→ Raw data
/-- Settles O23: an operand fault keeps `pc`, and each instruction's effect writes it as its rule
says; an operand byte names one register only. -/
theorem programCounterTable : Obligations.ProgramCounterTable := by
  unfold Obligations.ProgramCounterTable
  intro m s t i hr hf hstep
  rcases exec_cases i s with ⟨-, u, he, hexec⟩ | ⟨b, hb, hexec⟩
  · cases ((stepWith_exec hr hf).trans hexec).symm.trans hstep
    refine ⟨by simp [he.wf], fun _ => ?_⟩
    cases he with
    | ldi | mul | cmp => exact State.advance_pc_toNat _ 3
    | prn | push | pop => exact State.advance_pc_toNat _ 2
    | call r =>
      intro q hq
      cases regByte_inj hq
      rfl
    | ret => rfl
    | jmp r =>
      intro q hq
      cases regByte_inj hq
      rfl
    | jeq r =>
      intro q hq
      cases regByte_inj hq
      exact branchIf_pc_if s.flags.equal r s
    | jne r =>
      intro q hq
      cases regByte_inj hq
      split
      · next hset =>
        exact branchIf_pc_toNat_not_taken (s.flags.neHolds_eq_false_iff.mpr hset) r s
      · next hclear =>
        exact branchIf_pc_taken (s.flags.neHolds_eq_true_iff.mpr (by simpa using hclear)) r s
    | hlt => rfl
  · cases ((stepWith_exec hr hf).trans hexec).symm.trans hstep
    exact ⟨fun _ => rfl, by simp [wf_of_firstBadOperand hb]⟩

/-! ### Flags -/

/-- A branch under other flags with the same condition does the same. -/
theorem branchIf_setFlags (c : Bool) (r : RegName) (s : State) (f : Flags) :
    branchIf c r (s.setFlags f) = (branchIf c r s).setFlags f := by
  cases c <;> rfl

/-- An instruction other than CMP has the same effect under any flags, a branch under any with the
same E (R19). -/
theorem Effect.setFlags {s t : State} {i : Instr} (he : Effect s i t) {f : Flags}
    (hread : (∀ a : Byte, i ≠ .jeq a ∧ i ≠ .jne a) ∨ f.equal = s.flags.equal)
    (hcmp : ∀ a b : Byte, i ≠ .cmp a b) : Effect (s.setFlags f) i (t.setFlags f) := by
  cases he with
  | ldi d imm => exact .ldi d imm
  | prn r => exact .prn r
  | mul a b => exact .mul a b
  | cmp a b => exact absurd rfl (hcmp _ _)
  | push r => exact .push r
  | pop d => exact .pop d
  | call r => exact .call r
  | ret => exact .ret
  | jmp r => exact .jmp r
  | jeq r =>
    have hsame : f.equal = s.flags.equal := hread.resolve_left fun h => (h _).1 rfl
    rw [← branchIf_setFlags, Flags.eqHolds_eq, ← hsame]
    exact .jeq r
  | jne r =>
    have hsame : f.equal = s.flags.equal := hread.resolve_left fun h => (h _).2 rfl
    rw [← branchIf_setFlags, Flags.neHolds, ← hsame]
    exact .jne r
  | hlt => exact .hlt

/-- Settles O40: an effect under other flags is the same effect, and the operand fault is decided
by the operands alone. -/
theorem onlyCmpWritesOnlyBranchesReadFlags : Obligations.OnlyCmpWritesOnlyBranchesReadFlags := by
  unfold Obligations.OnlyCmpWritesOnlyBranchesReadFlags
  intro i s t hexec
  refine ⟨exec_flags_of_ne_cmp hexec, fun f hread hcmp => ?_⟩
  rcases exec_cases i s with ⟨-, u, he, hu⟩ | ⟨b, hb, hu⟩
  · cases hu.symm.trans hexec
    exact (he.setFlags hread hcmp).exec_eq
  · cases hu.symm.trans hexec
    exact exec_of_firstBadOperand (s.setFlags f) hb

→ Goal of the exercise
In the records above, find every line containing the word "other" and show it.

→ Completed task
/-- A branch under other flags with the same condition does the same. -/
/-- An instruction other than CMP has the same effect under any flags, a branch under any with the
/-- Settles O40: an effect under other flags is the same effect, and the operand fault is decided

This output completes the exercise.